I was quasi-OK with the way the screenwriters felt it would be politically incorrect to show how Bond really got his first two kills: sniping a Japanese code breaker through a New York City skyscraper window and then killing a fellow agent from Norway who was also working for the Germans (Bond got his 00 status in World War Two).
It was certainly OK that Bond actually kills bad guys in this adaptation, where, in the novel, he just watches people die around him the entire time.
I am really OK with the depiction of Venice water being so deep that a house can sink into a canal and a man would still get to dive deep into clear swimming pool water to rescue someone (Venice water is dirty and black and would even murkier if plaster had just crumbled into it).
[Editor's note: I am wrong about the following because I've been told that Vesper went to bed after the shower scene and had plenty of dresses with her]
But I like the idea of living the Bond lifestyle of travelling around Europe doing business and bringing along both a suit and a tuxedo. I sometimes bring a woman friend along whom I've bought an evening gown for (next week I will go to Karlovy Vary and Kotek to hang around the locales where the movie was shot and I will wear a tuxedo).
And one thing that you DON'T do above all other don'ts while travelling...is let anything happen to your suit that cannot be quickly solved by an iron and/or some soda water.

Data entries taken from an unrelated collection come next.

-- ==== Sys2Proof/Machine/Fabric.lean ====
section
/-!
DEFINITION. Bring-up of the fabric and its registers (spec/02 R26, R29, R30, R33).
-/

namespace Sys2Proof.Machine

/-- A reply to the discovery read that names an extension-capable endpoint. -/
def capable (reply : Option (BitVec 64)) : Bool :=
  match reply with
  | some w => bits w 32 32 == 0x464C5331 && bits w 8 8 == 1
  | none => false

/-- A device answered on a plane. -/
def State.discover (s : State) (plane : Fin 16) (a : Fin 1024 × Option (BitVec 64)) : State :=
  let p := s.peer a.1.val
  let xt := capable a.2
  let q : PeerEntry := { p with planes := p.planes ||| (1 <<< plane.val), xt := xt, foreign := !xt, valid := true }
  { s with fab := { s.fab with peers := put s.fab.peers a.1.val q } }

/-- A plane is unreachable: its bit leaves every entry. -/
def State.losePlane (s : State) (plane : Fin 16) : State :=
  let clear (p : PeerEntry) : PeerEntry := { p with planes := p.planes &&& ~~~((1 : BitVec 16) <<< plane.val) }
  { s with fab := { s.fab with peers := s.fab.peers.map fun e => (e.1, clear e.2) } }

def State.setStation (s : State) (n : Fin 16) (up : Bool) : State :=
  { s with fab := { s.fab with stations := s.fab.stations.set n { s.fab.stations[n] with up := up } } }

/-- Bring-up of a station clears DOMAIN_EN, and the peer table may change again. With four lanes it trains, and discovery fills the peer table with what answers on
its plane; with fewer it is held down and logged. -/
def execStationBringup (n : Fin 16) (lanes : Fin 5) (answers : List (Fin 1024 × Option (BitVec 64))) (s : State) : Out :=
  let s := { s with fab := { s.fab with domainEn := false, fixed := false } }
  let s := s.losePlane n
  if lanes.val = 4 then ok (answers.foldl (fun s a => s.discover n a) (s.setStation n true))
  else ok ((s.setStation n false).logEvent 6 n.val)

/-- A station is lost: its plane leaves PLANES. -/
def execStationLoss (n : Fin 16) (s : State) : Out := ok ((s.setStation n false).losePlane n)

/-- FAB_ID: DEVID is written once. -/
def State.writeDevid (s : State) (v : Word) : State :=
  if s.fab.idSet then s else { s with fab := { s.fab with idSet := true, devid := Fin.ofNat 1024 (bits v 0 10) } }

def execDevid (v : Word) (s : State) : Out := ok (s.writeDevid v)

/-- FAB_CTL.DOMAIN_EN; discovery is complete on every station that has trained. Once it is set the peer table is fixed until the next
bring-up. -/
def State.writeDomain (s : State) (v : Word) : State :=
  { s with fab := { s.fab with domainEn := bit v 0, fixed := s.fab.fixed || bit v 0 } }

def execDomainEn (v : Word) (s : State) : Out := ok (s.writeDomain v)

/-- USEC as it acts: 0 is 1. -/
def usecOf (v : BitVec 32) : Nat := max 1 v.toNat

/-- Keep FAB_RSP_TIMEOUT greater than FE_TIMEOUT plus TOK_TIMEOUT: a write that breaks the relation raises it (R33), to the
largest value of the register where the sum does not fit it (log 102). -/
def Fabric.keepRelation (f : Fabric) : Fabric :=
  let sum := usecOf f.feTimeout + usecOf f.tokTimeout
  if usecOf f.rspTimeout ≤ sum then { f with rspTimeout := BitVec.ofNat 32 (min (sum + 1000) (2 ^ 32 - 1)) } else f

/-- A write of one of the fabric timeouts. -/
def State.writeTimeout (s : State) (r : FabTimeout) (v : Word) : State :=
  let u : BitVec 32 := v.setWidth 32
  let f := match r with
    | .fe => { s.fab with feTimeout := u }
    | .fabRsp => { s.fab with rspTimeout := u }
    | .tok => { s.fab with tokTimeout := u }
  { s with fab := f.keepRelation }

def execFabRspTimeoutWrite (r : FabTimeout) (v : Word) (s : State) : Out := ok (s.writeTimeout r v)

end Sys2Proof.Machine
end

I bring along extra ties and shirts in case I was stupid enough to order spaghetti with tomato sauce at a meal (stupid idea for a professional on the road). But an extra suit would add too much weight to luggage that would presumably also include "gadgets" like product samples, etc. An extra tuxedo would be superfluous. Nobody brings along extra tuxedoes (although Bond did have a spare in this movie).

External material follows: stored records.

-- ==== Sys2Proof/Machine/Mgmt.lean ====
section
/-!
DEFINITION. The management hart and the scheduler hart at the device registers (spec/02, 05, 06, 08, 09), power and budgets
(spec/06 R77 to R82), sensors, logs and the fatal state (spec/06 R83, R90, R91, spec/01), firmware, attestation and
out-of-band access (spec/06 R84 to R88).
-/

namespace Sys2Proof.Machine

/-! ## Translation cache and accounting (spec/08 R122, spec/06 R88) -/

/-- Leaves in the scope of an invalidation. -/
def invHits (v : Word) (l : Leaf) : Bool :=
  match bits v 61 2 with
  | 0 => l.ctx.toNat == bits v 48 12 && l.page == bits v 16 32 * 2 ^ 16 / 2 ^ l.bits
  | 1 => l.ctx.toNat == bits v 48 12
  | 2 => true
  | _ => false

/-- Whether an access that a core made has neither been performed nor answered, and was translated through a leaf. -/
def Req.through (r : Req) (l : Leaf) : Bool :=
  (match r.phase with | .sent | .waiting _ => true | _ => false) && (match r.src with | .peer _ _ _ => false | .cache => false | _ => true)
    && bits r.ga 62 2 == 0 && l.covers r.ctx (bits r.ga 0 48)

/-- The same of an exchange transfer, which has not landed. -/
def State.xferThrough (s : State) (t : XTransfer) (l : Leaf) : Bool :=
  bits t.ga 62 2 == 0 && l.covers (s.core t.src).slot.ctx (bits t.ga 0 48)

/-- XLAT_INV: with GO the leaves in scope leave every cluster cache. GO reads 1 while an access translated through one of them is neither
performed nor answered. -/
def State.invalidate (s : State) (v : Word) : State :=
  let s := { s with dev := { s.dev with xlatInv := v &&& 0x6FFFFFFFFFFF0000 } }
  if bit v 63 then
    let gone := (s.tlb.map fun e => e.2.filter (invHits v)).flatten
    let behind := (s.net.filter fun r => gone.any r.through).map (·.id) ++ (s.xfers.filter fun t => gone.any (s.xferThrough t)).map (·.id)
    { s with tlb := s.tlb.map fun e => (e.1, e.2.filter fun l => !invHits v l), dev := { s.dev with invPend := s.dev.invPend ++ behind } }
  else s

/-- GO of XLAT_INV. -/
def State.invalidating (s : State) : Bool :=
  s.dev.invPend.any fun id => (s.xfers.any (·.id == id)) ||
    match s.req id with
    | some r => (match r.phase with | .sent | .waiting _ => true | _ => false)
    | none => false

def execXlatInv (v : Word) (s : State) : Out := ok (s.invalidate v)

def State.counters (s : State) (ctx : Nat) : Vector Word 16 := look (Vector.replicate 16 0) s.dev.acct ctx

/-- ACCT_CLR: the block of a context is cleared. -/
def State.clearAcct (s : State) (v : Word) : State :=
  { s with dev := { s.dev with acct := drop s.dev.acct (bits v 0 12) } }

def execAcctClr (v : Word) (s : State) : Out := ok (s.clearAcct v)

/-- ACCT_SNAP: with GO the block of a context is copied at one instant, and GO reads 0 again. -/
def State.snapAcct (s : State) (v : Word) : State :=
  let s := { s with dev := { s.dev with acctSnap := v &&& 0xFFF } }
  if bit v 63 then { s with dev := { s.dev with snapBuf := s.counters (bits v 0 12) } } else s

def execAcctSnap (v : Word) (s : State) : Out := ok (s.snapAcct v)

/-! ## Register writes -/

/-- The scheduler hart writes CTX of a Residency entry: the other fields take their reset values, and its price and capacity
are cleared (spec/22 R317, spec/11 R168). -/
def State.ownExpert (s : State) (e : Nat) (v : Word) : State :=
  let s := s.setRes e { ResEntry.reset with ctx := BitVec.ofNat 12 (bits v 32 12) }
  { s with prices := drop s.prices e, caps := drop s.caps e }
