/-- R64, R65, R68, R69, R72 to R75, R110, R113, R130 (the completion of a send of a saved core). A record whose areas lie in the stacks is
presumed to lie outside every core window. A wait of the model for a moving token is left out by the premises. By the model's choice
TIMER_COMPARE sets the tick count to TIMER_CMP (log 58), a RELEASE drops what its core has on its way but its writes (log 72), the
partitions and the experts of a launch go with its launch rank 0 (log 73), a core that halts while it stops is saved (log 115), and a
resume that meets an uncorrectable burst of its record fails the launch (log 99). -/
def Obligations.SlotsAndCoreEvents : Prop :=
  (∀ (i : CoreIx) (r : BindRec) (s : State),
    let c := s.core i
    let t0 := c.slot
    let word (act : BitVec 4) : Word := natW (act.toNat * 2 ^ 60 + r.prio.toNat * 2 ^ 57 + r.ctx.toNat * 2 ^ 40 + r.lid.toNat * 2 ^ 24 +
      r.lrank.toNat * 2 ^ 12 + r.seq.toNat * 2 ^ 4)
    let rec_ (act : BitVec 4) (err : Bool) : Slot :=
      { t0 with rec0 := word act, rec1 := natW r.crec.toNat, act := act, seq := r.seq, aseq := r.seq, err := err }
    let leaves (e : Instr) (x : Slot) : Prop := exec e s = .next (s.setCore i { c with slot := x })
    let free : Prop := ∀ j : CoreIx, j ≠ i → j.val % 64 / 4 = i.val % 64 / 4 → j.val / 64 / 4 = i.val / 64 / 4 →
      (s.core j).slot.st = .idle ∨ (s.core j).slot.lid = r.lid
    let isRecord : Prop := readLE s.mem r.crec.toNat 8 / 2 ^ 62 ≠ 0 ∧ readLE s.mem (r.crec.toNat + 16) 8 % 4096 = i.val
    let binds (e : Instr) (act : BitVec 4) (l : LoadKind) : Prop :=
      ∃ t : State, exec e s = .next t ∧ t.mem = s.mem ∧ t.net = s.net ∧ (∀ j, j ≠ i → t.core j = s.core j) ∧
        t.core i = { Core.reset with
          ctl := { CtlRegs.reset with fduty := c.ctl.fduty, timeOff := natW s.now }
          pwr := c.pwr
          slot := { Slot.reset with rec0 := word act, rec1 := natW r.crec.toNat, act := act, seq := r.seq, aseq := r.seq, skind := t0.skind, prio := r.prio, ctx := r.ctx,
                                    lid := r.lid, lrank := r.lrank, crec := r.crec, st := .loading, load := l } } ∧
        look 0 t.mgmt.integ (clusterOf i.val) = 0 ∧
        ∀ m ∈ t.sched.launches, m.lid = r.lid → m.st = .running ∨ m.st = .ended
    leaves (.slotActNone i r) (rec_ 0 false) ∧
    (t0.st ≠ .idle ∨ ¬ free → leaves (.bindNew i r) (rec_ 1 true)) ∧
    (t0.st = .idle → free → binds (.bindNew i r) 1 .new) ∧
    (t0.st ≠ .idle ∨ ¬ free ∨ ¬ isRecord → leaves (.bindResume i r) (rec_ 2 true)) ∧
    (t0.st = .idle → free → isRecord → binds (.bindResume i r) 2 .resume) ∧
    (t0.st ≠ .running → t0.st ≠ .halted → leaves (.preempt i r) (rec_ 3 true)) ∧
    (t0.st = .running → leaves (.preempt i r) { rec_ 3 false with st := .stopping, crec := r.crec, preq := some s.now }) ∧
    (t0.st = .halted → leaves (.preempt i r) { rec_ 3 false with st := .saving, crec := r.crec }) ∧
    (t0.st ≠ .running → t0.st ≠ .stopping → t0.st ≠ .halted → leaves (.freeze i r) (rec_ 5 true)) ∧
    (t0.st = .running ∨ t0.st = .stopping ∨ t0.st = .halted → c.eng.copies = [] → t0.lrank ≠ 0 → (∀ x ∈ c.evt.held, x.act = .keep) →
      exec (.freeze i r) s = .next (s.setCore i { c with
        slot := { rec_ 5 false with st := .frozen, preq := none }
        evt := { c.evt with held := [], dropped := c.evt.dropped + c.evt.held.length } })) ∧
    (t0.st = .idle → leaves (.release i r) (rec_ 4 true)) ∧
    (t0.st ≠ .idle → ∃ t : State, exec (.release i r) s = .next t ∧ (s.spilled = [] → t.mem = s.mem) ∧
      (t0.lrank ≠ 0 ∨ (∀ j, ∀ x ∈ (s.core j).eng.copies, x.state ≠ .suspended) → ∀ j, j ≠ i → t.core j = s.core j) ∧
      (t.core i).slot.st = .idle ∧ (t.core i).slot.aseq = r.seq ∧ (t.core i).slot.err = false ∧ (t.core i).main = MainCtx.reset ∧
      (t.core i).hnd = HandlerCtx.reset ∧ (t.core i).eng = CoreEng.reset ∧ (t.core i).mat = MatState.reset ∧
      (∀ q, q ∈ t.net ↔ (q ∈ s.net ∧ q.src.ownedBy i = false) ∨
        ∃ z ∈ s.net, ∃ kind, z.src.ownedBy i = true ∧ z.op = .acc kind ∧ accWrites kind = true ∧ z.loc = false ∧
          (z.phase = .sent ∨ ∃ due, z.phase = .waiting due) ∧ q = { z with src := .left i t0.lid, flight := none }) ∧
      (∀ p ∈ t.pre.posted, p.core ≠ i ∨ p.lid ≠ t0.lid) ∧ (∀ m ∈ t.pre.unexpected, m.dst ≠ i ∨ m.lid ≠ t0.lid) ∧
      t.pre.discarded = s.pre.discarded + (s.pre.unexpected.filter fun m => m.dst = i ∧ m.lid = t0.lid).length ∧
      (∀ g ∈ t.convoy.graphs, g.2.ctx = t0.ctx → g.2.armed = false ∧ g.2.trigs = [] ∧ g.2.queued = none) ∧
      lookup t.saves (saveKey t0.lid i) = none ∧ i ∉ t.sched.faults ∧
      ((∀ p ∈ s.spilled, ∀ x ∈ p.2, x.core ≠ i ∨ x.lid ≠ t0.lid) →
        ∀ p ∈ t.lists, ∀ x ∈ p.2, (x.core ≠ i ∨ x.lid ≠ t0.lid) ∧ ((∃ q ∈ s.lists, x ∈ q.2) ∨ ∃ q ∈ s.spilled, x ∈ q.2)) ∧
      (t0.lrank = 0 → (∀ p ∈ t.parts, ∀ x, p.2.owner ≠ some (t0.lid, x)) ∧
        ∀ e : Nat, e < 1024 → (s.res e).ctx = t0.ctx → (t.res e).state = 0 ∧ (t.res e).pin = 0 ∧ look (0 : Half) t.prices e = 0 ∧ look 0 t.caps e = 0))) ∧
  (∀ (i : CoreIx) (s : State) (l : Launch), (s.core i).slot.st = .loading → s.launchOf i = some l →
    let c := s.core i
    let cl := clusterOf i.val
    let e : Instr := .loadingComplete i
    let base := i.val * 2 ^ 20
    let codeLen := bits (l.hdr.getD 3 0) 32 18
    let codeVa := natW (bits (l.hdr.getD 2 0) 0 48)
    let entry : Pc := BitVec.ofNat 17 (8 * bits (l.hdr.getD 3 0) 16 16)
    let loaded : Prop := look ((0 : BitVec 16), 0) s.text cl = (l.lid, codeLen)
    let reads : State × Except AccErr (List Word) := State.engReadWords (hartAcc l.ctx i.val) (codeLen / 8) s codeVa
    let runs (t : State) : Prop := (t.core i).main.x[10] = l.param ∧ (t.core i).main.x[11] = natW c.slot.lrank.toNat ∧
      (∀ j : XReg, j ≠ 10 → j ≠ 11 → (t.core i).main.x[j] = 0) ∧ (t.core i).main.f = Vector.replicate 16 0 ∧
      (t.core i).main.v = Vector.replicate 32 0 ∧ (t.core i).main.pc = entry ∧ (t.core i).main.npc = entry ∧
      (t.core i).slot = { c.slot with st := .running, load := .none } ∧ (t.core i).ctl.coreStatus = c.ctl.coreStatus
    (c.slot.load = .new → loaded → l.data = [] → s.Canonical →
      ∃ t : State, exec e s = .next t ∧ runs t ∧ t.istore = s.istore ∧
        (∀ a, memGet t.mem a = if base ≤ a ∧ a < base + 2 ^ 20 then 0 else memGet s.mem a) ∧
        (∀ w, w ∈ t.empties ↔ w ∈ s.empties ∧ ¬ (base / 8 ≤ w ∧ w < base / 8 + 2 ^ 17)) ∧ ∀ j, j ≠ i → t.core j = s.core j) ∧
    (∀ s1 ws, c.slot.load = .new → ¬ loaded → l.data = [] → reads = (s1, .ok ws) →
      ∃ t : State, exec e s = .next t ∧ runs t ∧ look ((0 : BitVec 16), 0) t.text cl = (l.lid, codeLen) ∧
        (∀ j, j < codeLen / 8 → readLE (look [] t.istore cl) (8 * j) 8 = (ws.getD j 0).toNat) ∧
        ∀ x, x ≠ cl → look [] t.istore x = look [] s.istore x) ∧
    (∀ s1 x, ¬ loaded → reads = (s1, .error x) → x ≠ .wait →
      ∃ t : State, exec e s = .next t ∧ (t.core i).slot.st = .idle ∧ ∀ m ∈ t.sched.launches, m.lid = l.lid → m.st ≠ .ended → m.reason = 2) ∧
    (let r := c.slot.crec.toNat
     let sv := s.savedOf i
     let val (off n : Nat) (live : Bool) : Nat := if live then readLE s.mem (r + off) n else 0
     let ctl (n : Nat) : Word := natW (readLE s.mem (r + 0x200 + 8 * n) 8)
     (c.slot.load = .resume → loaded → s.badAt r 0x114000 = true →
       ∃ t : State, exec e s = .next t ∧ (t.core i).slot.st = .idle ∧ ∀ m ∈ t.sched.launches, m.lid = l.lid → m.st ≠ .ended → m.reason = 2) ∧
     (c.slot.load = .resume → loaded → c.slot.lrank ≠ 0 → s.pre.unexpected = [] → 2 ^ 32 ≤ r → s.Canonical → s.badAt r 0x114000 = false →
     (∀ x ∈ sv.map.ranges, x.2.1 + x.2.2 ≤ x.1.size) →
     ∃ t : State, exec e s = .next t ∧
       (t.core i).slot = { c.slot with load := .none, st := if readLE s.mem r 8 / 2 ^ 62 = 3 then .halted else .running } ∧
       (t.core i).main.pc = BitVec.ofNat 17 (readLE s.mem (r + 8) 8 / 8 * 8) ∧
       (∀ j : XReg, (t.core i).main.x[j] = natW (val (0x40 + 8 * j.val) 8 (sv.map.x.getLsbD j.val))) ∧
       (∀ j : FReg, (t.core i).main.f[j] = BitVec.ofNat 32 (val (0x140 + 4 * j.val) 4 (sv.map.f.getLsbD j.val))) ∧
       (∀ j : MReg, (t.core i).main.m[j] = natW (val (0x180 + 8 * j.val) 8 (sv.map.m.getLsbD j.val))) ∧
       (∀ j : VReg, (t.core i).main.v[j] = BitVec.ofNat 512 (val (0x400 + 64 * j.val) 64 (sv.map.v.getLsbD j.val))) ∧
       (t.core i).ctl.trapCause = natW (bits (ctl 1) 0 8 + 2 ^ 63 * bits (ctl 1) 63 1) ∧ (t.core i).ctl.trapPc = ctl 2 ∧
       (t.core i).ctl.trapVal = ctl 3 ∧ (t.core i).ctl.tvec = natW (8 * bits (ctl 5) 3 14 + 2 ^ 63 * bits (ctl 5) 63 1) ∧
       (t.core i).ctl.intEn = natW (bits (ctl 6) 0 4) ∧ (t.core i).ctl.vlen = natW (bits (ctl 14) 0 7) ∧
       (t.core i).ctl.fpctl = natW (bits (ctl 12) 0 6 + 2 ^ 8 * bits (ctl 12) 8 3) ∧
       (∀ a, a < base ∨ base + 2 ^ 20 ≤ a → memGet t.mem a = memGet s.mem a) ∧
       (∀ o, o < 2 ^ 20 →
         ((∃ x ∈ sv.map.ranges, winOff x.1 + x.2.1 ≤ o ∧ o < winOff x.1 + x.2.1 + x.2.2) →
           memGet t.mem (base + o) = memGet s.mem (r + 0x10000 + o)) ∧
         ((∀ x ∈ sv.map.ranges, o < winOff x.1 + x.2.1 ∨ winOff x.1 + x.2.1 + x.2.2 ≤ o) → memGet t.mem (base + o) = 0))))) ∧
  (∀ (i : CoreIx) (s : State), (s.core i).slot.st ≠ .loading → exec (.loadingComplete i) s = .next s) ∧
  (∀ (k : CoreIx) (s : State),
    let c := s.core k
    let r := c.slot.crec.toNat
    let base := k.val * 2 ^ 20
    let stopped (d : Core) : Prop := d.slot.stop ≠ .no ∨ d.slot.st = .halted ∨ d.slot.st = .saving ∨ d.slot.st = .frozen
    (c.slot.st ≠ .stopping → c.slot.st ≠ .saving → (c.slot.st = .halted → c.slot.preq = none) → exec (.contextSave k) s = .next s) ∧
    ((∃ j : CoreIx, (s.core j).slot.lid = c.slot.lid ∧ (s.core j).slot.st ≠ .idle ∧ ¬ stopped (s.core j)) →
      exec (.contextSave k) s = .next s) ∧
    (c.slot.st = .stopping → c.slot.stop = .forced → c.slot.lrank ≠ 0 → 2 ^ 32 ≤ r → s.Canonical → s.bad = [] →
      (∀ j, (s.core j).slot.lid = c.slot.lid → (s.core j).slot.st ≠ .idle → stopped (s.core j)) →
      c.main.flights = [] → c.hnd.flights = [] → s.net = [] → s.xfers = [] → s.posts = [] → s.pushed = [] → s.parts = [] →
      s.convoy.graphs = [] → s.convoy.plays = [] → c.portWrites = [] → c.mat.mq.length ≤ 8 → c.evt.inbox.length ≤ 256 → c.evt.errQ.length ≤ 16 →
      (∀ q : Fin 4, c.seq.nq[q].length ≤ 8) →
      ∃ t : State, exec (.contextSave k) s = .next t ∧
        readLE t.mem r 8 = 2 * 2 ^ 62 + (if bit c.ctl.coreStatus 0 then 2 ^ 61 else 0) + (if c.exch.group = none then 0 else 2 ^ 60) ∧
        readLE t.mem (r + 8) 8 = c.main.pc.toNat ∧ readLE t.mem (r + 16) 8 = c.evt.inbox.length * 2 ^ 32 + k.val ∧
        (∀ j : XReg, readLE t.mem (r + 0x40 + 8 * j.val) 8 = c.main.x[j].toNat) ∧
        (∀ j : FReg, readLE t.mem (r + 0x140 + 4 * j.val) 4 = c.main.f[j].toNat) ∧
        (∀ j : MReg, readLE t.mem (r + 0x180 + 8 * j.val) 8 = c.main.m[j].toNat) ∧
        (∀ j : VReg, readLE t.mem (r + 0x400 + 64 * j.val) 64 = c.main.v[j].toNat) ∧
        readLE t.mem (r + 0x208) 8 = c.ctl.trapCause.toNat ∧ readLE t.mem (r + 0x228) 8 = c.ctl.tvec.toNat ∧
        (∀ j (h : j < c.evt.inbox.length), readLE t.mem (r + 0x4000 + 16 * j) 8 = (c.evt.inbox[j]'h).header.toNat ∧
          readLE t.mem (r + 0x4008 + 16 * j) 8 = (c.evt.inbox[j]'h).payload.toNat) ∧
        (∀ o, o < 2 ^ 20 → memGet t.mem (r + 0x10000 + o) = memGet s.mem (base + o)) ∧
        (∀ a, a < r ∨ r + 0x114000 ≤ a → memGet t.mem a = memGet s.mem a) ∧
        (t.core k).slot.st = .idle ∧ (t.core k).slot.skind = 2 ∧ (t.core k).slot.err = c.slot.err ∧ (t.core k).main = MainCtx.reset ∧ (∀ j, j ≠ k → t.core j = s.core j) ∧
        ((∀ j, j ≠ k → (s.core j).slot.lid = c.slot.lid → (s.core j).slot.st = .idle) →
          ∀ m ∈ t.sched.launches, m.lid = c.slot.lid → m.st = .ready ∨ m.st = .ended))) ∧
  (∀ (k : CoreIx) (h : BitVec 16) (r : PeerReply) (s : State) (key : Nat) (sv : SavedCore) (sr : SendRec) (st : BitVec 8) (x : BitVec 4),
    let n := sv.core.evt.inbox.length
    (∀ q ∈ (s.core k).eng.sends, q.handle ≠ h) → s.savedSend k h = some (key, sv, sr) → sr.answer = some (st, x) → st ≠ 2 →
    sv.held = [] → n < 256 → 2 ^ 32 ≤ sv.crec → s.Canonical →
    ∃ t : State, exec (.sendAnswer k h r) s = .next t ∧ readLE t.mem (sv.crec + 20) 4 = n + 1 ∧
      readLE t.mem (sv.crec + 0x4000 + 16 * n) 8 = 0x31 + 2 ^ 8 * st.toNat + 2 ^ 16 * sr.dst.val + 2 ^ 32 * sr.handle.toNat ∧
      readLE t.mem (sv.crec + 0x4008 + 16 * n) 8 = (recvPayload sr.tag sr.dev.val sr.len).toNat ∧ (∀ j, t.core j = s.core j) ∧
      (∀ a, a < sv.crec + 20 ∨ sv.crec + 0x5000 ≤ a → memGet t.mem a = memGet s.mem a) ∧
      ∃ sv', lookup t.saves key = some sv' ∧ ∀ q ∈ sv'.core.eng.sends, q.handle ≠ h) ∧
  (∀ (k : CoreIx) (s : State),
    let c := s.core k
    let time : Word := natW s.now - c.ctl.timeOff
    let due (j : Nat) : Prop := bit c.ctl.intEn j = true ∧
      (if j = 0 then c.slot.preq ≠ none
       else if j = 1 then ∃ m ∈ c.evt.inbox, m.kind ≠ 0x10
       else if j = 2 then c.ctl.timerCmp.toNat ≤ time.toNat
       else c.evt.errQ ≠ [] ∨ ∃ n : Fin 8, bit c.eng.relayTerm[n] 43 = true)
    let first (j : Nat) : Prop := due j ∧ ∀ i, i < j → ¬ due i
    let takes (d : Core) (cause : BitVec 8) (v : Word) : Prop :=
      exec (.interruptTaken k) s = .next ((s.setCore k d).takeTrap k false cause c.main.pc v)
    (bit c.ctl.coreStatus 2 = false ∨ (∀ j, j < 4 → ¬ due j) → exec (.interruptTaken k) s = .next s) ∧
    (bit c.ctl.coreStatus 2 = true → c.intrap = false → c.returning = false → c.evt.parkedAt ≠ some c.main.pc → c.exch.ovrDue = false → c.exch.parked = .none → c.evt.respTraps = [] → c.hnd.faults = [] →
      c.evt.peer = [] → c.evt.qto = none → c.evt.wdogHit = false → c.main.flights = [] → c.seq.loop = none →
      (c.seq.drain = false ∨ c.seq.queue = []) → c.slot.st = .running → c.slot.stop = .no → c.slot.fatal = none →
      (first 0 → takes c 0x0C 0) ∧ (first 1 → takes c 0x10 0) ∧ (first 2 → takes c 0x11 time) ∧
      (∀ d i r, first 3 → c.evt.errQ = (d, i) :: r →
        takes { c with evt := { c.evt with errQ := r } } 0x12 (natW (0x10000 + 64 * d.val + i))) ∧
      (∀ n : Fin 8, first 3 → c.evt.errQ = [] → bit c.eng.relayTerm[n] 43 = true → (∀ i, i < n → bit c.eng.relayTerm[i] 43 = false) →
        takes { c with eng := { c.eng with relayTerm := c.eng.relayTerm.set n (setBits c.eng.relayTerm[n] 43 1 0) } } 0x12
          (natW (0x100 + n.val)))) ∧
    (∃ t : State, exec (.timerCompare k) s = .next t ∧ t = { s with now := s.now + (c.ctl.timerCmp.toNat - time.toNat) } ∧
      c.ctl.timerCmp.toNat ≤ (natW t.now - c.ctl.timeOff).toNat) ∧
    (let limit := bits c.ctl.wdog 0 32 * 1800
     (∀ t0, c.evt.holdSince = some t0 → limit ≠ 0 → t0 + limit ≤ s.now →
       exec (.watchdogExpiry k) s = .next (s.setCore k { c with evt := { c.evt with wdogHit := true, wdogIn := c.intrap } })) ∧
     (c.evt.holdSince = none ∨ limit = 0 ∨ (∃ t0, c.evt.holdSince = some t0 ∧ s.now < t0 + limit) →
       exec (.watchdogExpiry k) s = .next s)) ∧
    (let limit := max 1 s.dev.safeTimeout.toNat * 1800
     (∀ t0, c.slot.preq = some t0 → c.slot.st = .stopping → c.slot.stop = .no → t0 + limit ≤ s.now → c.seq.loop = none →
       exec (.safeTimeout k) s = .next (s.setCore k { c with slot := { c.slot with stop := .forced } })) ∧
     (c.slot.preq = none ∨ c.slot.st ≠ .stopping ∨ c.slot.stop ≠ .no ∨ (∃ t0, c.slot.preq = some t0 ∧ s.now < t0 + limit) →
       exec (.safeTimeout k) s = .next s)))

For my partner to get under the shower and cry with the evening gown I bought her...would be way too much. It would ruin the whole point of taking her. It would ruin the "mission" if her presence at a ball were meant to impress business contacts. She could not continue the mission with a soaking dress.
Then again, I don't often kill people in the stairwell and ask my partner to help.
The original script called for her crying in her underwear after slipping out of her dress.
Here is an article about the subject:
http://www.theglobea...PEntertainment/
[Editor's Note: I now realize that Vesper had several dresses and did not return to the card room after the killings of the Africans.
You don't need to set me straight on this point anymore!]
For that matter, I guess a man who has to kill a lot on missions would need to take along special cleaning fluids, portable dry-cleaning apparati, extra shirts and bow ties and underwear because of the blood factor. I only have to worry about the spaghetti sauce.
Don't get me wrong: I was thought the general idea of having someone crying in a dress under the shower is great drama and Green did a good job of making me believe a man could fall in love with her (but not specifically me). I just want Barbara Broccoli to run things and not the actresses she hires. And speaking of whom she hires for the next movie, it wouldn't be hard to find a good actress with a little meat on her bones like the original Bond Women (Claudine and Ursula).
Edited by VeteransAbroad, 29 November 2006 - 11:59 AM.